┌────────

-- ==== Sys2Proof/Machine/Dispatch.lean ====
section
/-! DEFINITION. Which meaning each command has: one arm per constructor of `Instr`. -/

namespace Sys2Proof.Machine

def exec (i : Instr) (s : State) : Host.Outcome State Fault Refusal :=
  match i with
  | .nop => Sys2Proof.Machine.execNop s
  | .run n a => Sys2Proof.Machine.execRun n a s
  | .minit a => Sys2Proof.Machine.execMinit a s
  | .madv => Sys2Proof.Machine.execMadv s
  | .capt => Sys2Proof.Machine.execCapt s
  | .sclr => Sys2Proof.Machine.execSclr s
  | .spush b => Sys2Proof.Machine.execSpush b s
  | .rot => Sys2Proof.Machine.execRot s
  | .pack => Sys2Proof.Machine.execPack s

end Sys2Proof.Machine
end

└────────
┌────────

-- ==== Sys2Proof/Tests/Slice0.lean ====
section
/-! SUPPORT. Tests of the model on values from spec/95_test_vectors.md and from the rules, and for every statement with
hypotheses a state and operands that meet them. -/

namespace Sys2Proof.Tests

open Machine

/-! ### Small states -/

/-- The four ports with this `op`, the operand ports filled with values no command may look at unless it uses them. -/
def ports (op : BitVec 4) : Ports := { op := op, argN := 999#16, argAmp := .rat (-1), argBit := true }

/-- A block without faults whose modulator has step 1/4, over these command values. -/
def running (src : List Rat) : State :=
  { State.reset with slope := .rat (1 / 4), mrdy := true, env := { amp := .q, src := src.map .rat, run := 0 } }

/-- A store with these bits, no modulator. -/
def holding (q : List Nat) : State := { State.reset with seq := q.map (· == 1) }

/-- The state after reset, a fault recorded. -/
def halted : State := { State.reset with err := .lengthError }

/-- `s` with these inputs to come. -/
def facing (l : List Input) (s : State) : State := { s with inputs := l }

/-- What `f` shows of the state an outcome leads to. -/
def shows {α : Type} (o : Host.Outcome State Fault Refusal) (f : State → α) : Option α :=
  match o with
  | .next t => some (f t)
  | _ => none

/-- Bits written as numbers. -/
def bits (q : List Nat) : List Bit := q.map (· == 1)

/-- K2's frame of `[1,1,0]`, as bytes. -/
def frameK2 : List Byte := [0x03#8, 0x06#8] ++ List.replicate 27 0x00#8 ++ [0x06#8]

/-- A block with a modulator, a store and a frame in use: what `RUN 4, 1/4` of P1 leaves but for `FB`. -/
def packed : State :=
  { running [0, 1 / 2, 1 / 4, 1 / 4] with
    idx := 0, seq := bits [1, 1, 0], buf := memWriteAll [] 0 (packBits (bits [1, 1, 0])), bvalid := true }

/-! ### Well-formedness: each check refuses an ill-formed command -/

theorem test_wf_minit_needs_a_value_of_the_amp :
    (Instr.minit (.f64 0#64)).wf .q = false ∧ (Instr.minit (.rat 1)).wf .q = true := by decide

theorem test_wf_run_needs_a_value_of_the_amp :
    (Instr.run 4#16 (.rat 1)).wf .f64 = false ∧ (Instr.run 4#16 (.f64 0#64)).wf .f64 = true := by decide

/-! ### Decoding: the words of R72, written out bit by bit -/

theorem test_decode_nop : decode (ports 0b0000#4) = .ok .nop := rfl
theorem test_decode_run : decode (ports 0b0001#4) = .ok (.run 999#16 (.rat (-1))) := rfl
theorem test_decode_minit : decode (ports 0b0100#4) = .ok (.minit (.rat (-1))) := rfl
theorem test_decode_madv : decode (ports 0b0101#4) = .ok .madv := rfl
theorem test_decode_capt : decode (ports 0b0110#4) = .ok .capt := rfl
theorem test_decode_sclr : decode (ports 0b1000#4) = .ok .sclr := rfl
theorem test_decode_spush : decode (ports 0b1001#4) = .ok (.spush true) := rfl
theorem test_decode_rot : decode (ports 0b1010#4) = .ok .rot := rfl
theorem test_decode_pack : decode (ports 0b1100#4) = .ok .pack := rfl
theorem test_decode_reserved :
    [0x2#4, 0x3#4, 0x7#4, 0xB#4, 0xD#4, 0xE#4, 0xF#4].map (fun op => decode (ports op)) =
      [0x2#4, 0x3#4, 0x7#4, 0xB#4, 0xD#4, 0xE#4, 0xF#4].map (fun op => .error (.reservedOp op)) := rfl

└────────
┌────────

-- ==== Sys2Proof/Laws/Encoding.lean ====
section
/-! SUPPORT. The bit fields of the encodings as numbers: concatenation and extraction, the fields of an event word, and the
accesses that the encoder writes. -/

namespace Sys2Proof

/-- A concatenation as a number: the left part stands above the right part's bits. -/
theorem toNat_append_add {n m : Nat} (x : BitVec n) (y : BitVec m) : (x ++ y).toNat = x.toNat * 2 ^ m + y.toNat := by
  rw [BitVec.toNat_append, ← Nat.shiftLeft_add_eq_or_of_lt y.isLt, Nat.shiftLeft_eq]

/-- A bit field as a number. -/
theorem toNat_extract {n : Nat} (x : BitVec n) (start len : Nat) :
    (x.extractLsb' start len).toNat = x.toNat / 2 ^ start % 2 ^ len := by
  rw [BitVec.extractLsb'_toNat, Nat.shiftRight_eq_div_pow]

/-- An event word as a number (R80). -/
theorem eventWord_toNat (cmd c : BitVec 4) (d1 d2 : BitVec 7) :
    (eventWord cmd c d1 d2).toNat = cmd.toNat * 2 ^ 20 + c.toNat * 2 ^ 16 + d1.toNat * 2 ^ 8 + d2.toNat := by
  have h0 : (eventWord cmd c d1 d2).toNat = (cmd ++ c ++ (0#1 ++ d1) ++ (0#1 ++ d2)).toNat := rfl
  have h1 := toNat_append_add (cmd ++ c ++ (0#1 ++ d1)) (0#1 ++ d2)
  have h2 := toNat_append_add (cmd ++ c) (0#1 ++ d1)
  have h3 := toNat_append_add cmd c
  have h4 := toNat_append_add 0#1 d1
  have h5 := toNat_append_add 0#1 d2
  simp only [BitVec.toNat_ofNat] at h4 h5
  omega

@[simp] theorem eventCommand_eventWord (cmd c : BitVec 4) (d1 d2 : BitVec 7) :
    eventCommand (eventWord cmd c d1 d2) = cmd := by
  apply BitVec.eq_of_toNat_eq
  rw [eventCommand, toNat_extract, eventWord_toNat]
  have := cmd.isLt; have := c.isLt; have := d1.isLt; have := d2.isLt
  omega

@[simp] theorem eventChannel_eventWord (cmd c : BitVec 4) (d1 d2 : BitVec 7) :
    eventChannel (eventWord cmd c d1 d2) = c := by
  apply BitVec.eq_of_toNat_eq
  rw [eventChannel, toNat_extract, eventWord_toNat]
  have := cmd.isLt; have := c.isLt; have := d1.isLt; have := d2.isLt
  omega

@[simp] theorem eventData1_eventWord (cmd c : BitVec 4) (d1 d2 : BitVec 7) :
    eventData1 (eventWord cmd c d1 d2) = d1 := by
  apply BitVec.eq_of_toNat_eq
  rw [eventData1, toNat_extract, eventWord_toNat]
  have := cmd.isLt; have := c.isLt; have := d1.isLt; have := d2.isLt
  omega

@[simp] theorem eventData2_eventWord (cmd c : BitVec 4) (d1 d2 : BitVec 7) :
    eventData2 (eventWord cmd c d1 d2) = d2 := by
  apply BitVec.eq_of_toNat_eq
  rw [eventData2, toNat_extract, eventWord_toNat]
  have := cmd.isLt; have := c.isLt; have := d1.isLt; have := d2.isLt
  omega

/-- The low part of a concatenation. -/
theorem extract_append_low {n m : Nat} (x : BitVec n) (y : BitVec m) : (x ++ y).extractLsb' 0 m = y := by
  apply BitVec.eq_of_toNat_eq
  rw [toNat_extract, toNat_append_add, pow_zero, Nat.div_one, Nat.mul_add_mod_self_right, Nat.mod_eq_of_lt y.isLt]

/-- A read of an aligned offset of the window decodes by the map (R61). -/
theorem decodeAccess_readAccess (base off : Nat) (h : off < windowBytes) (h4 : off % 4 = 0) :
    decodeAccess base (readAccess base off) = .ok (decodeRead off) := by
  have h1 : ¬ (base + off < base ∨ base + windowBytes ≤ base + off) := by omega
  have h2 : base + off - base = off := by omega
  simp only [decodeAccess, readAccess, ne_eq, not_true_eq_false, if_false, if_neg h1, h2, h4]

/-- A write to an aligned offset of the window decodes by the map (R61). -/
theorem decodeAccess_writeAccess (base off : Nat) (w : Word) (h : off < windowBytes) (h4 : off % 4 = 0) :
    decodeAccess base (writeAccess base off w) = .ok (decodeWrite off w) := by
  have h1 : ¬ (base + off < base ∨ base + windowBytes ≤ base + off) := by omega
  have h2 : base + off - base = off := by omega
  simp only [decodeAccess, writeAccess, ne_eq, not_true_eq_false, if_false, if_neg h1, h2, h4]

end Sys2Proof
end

└────────

- _Your goal_
Within the material above, extract exactly the lines that start at the line containing "(eventWord cmd c d1 d2).toNat = cmd.toNat" and stop after the line containing "rw [eventData1, toNat_extract, eventWord_toNat]", and only those.

- _Expected answer_
    (eventWord cmd c d1 d2).toNat = cmd.toNat * 2 ^ 20 + c.toNat * 2 ^ 16 + d1.toNat * 2 ^ 8 + d2.toNat := by
  have h0 : (eventWord cmd c d1 d2).toNat = (cmd ++ c ++ (0#1 ++ d1) ++ (0#1 ++ d2)).toNat := rfl
  have h1 := toNat_append_add (cmd ++ c ++ (0#1 ++ d1)) (0#1 ++ d2)
  have h2 := toNat_append_add (cmd ++ c) (0#1 ++ d1)
  have h3 := toNat_append_add cmd c
  have h4 := toNat_append_add 0#1 d1
  have h5 := toNat_append_add 0#1 d2
  simp only [BitVec.toNat_ofNat] at h4 h5
  omega

@[simp] theorem eventCommand_eventWord (cmd c : BitVec 4) (d1 d2 : BitVec 7) :
    eventCommand (eventWord cmd c d1 d2) = cmd := by
  apply BitVec.eq_of_toNat_eq
  rw [eventCommand, toNat_extract, eventWord_toNat]
  have := cmd.isLt; have := c.isLt; have := d1.isLt; have := d2.isLt
  omega

@[simp] theorem eventChannel_eventWord (cmd c : BitVec 4) (d1 d2 : BitVec 7) :
    eventChannel (eventWord cmd c d1 d2) = c := by
  apply BitVec.eq_of_toNat_eq
  rw [eventChannel, toNat_extract, eventWord_toNat]
  have := cmd.isLt; have := c.isLt; have := d1.isLt; have := d2.isLt
  omega

@[simp] theorem eventData1_eventWord (cmd c : BitVec 4) (d1 d2 : BitVec 7) :
    eventData1 (eventWord cmd c d1 d2) = d1 := by
  apply BitVec.eq_of_toNat_eq
  rw [eventData1, toNat_extract, eventWord_toNat]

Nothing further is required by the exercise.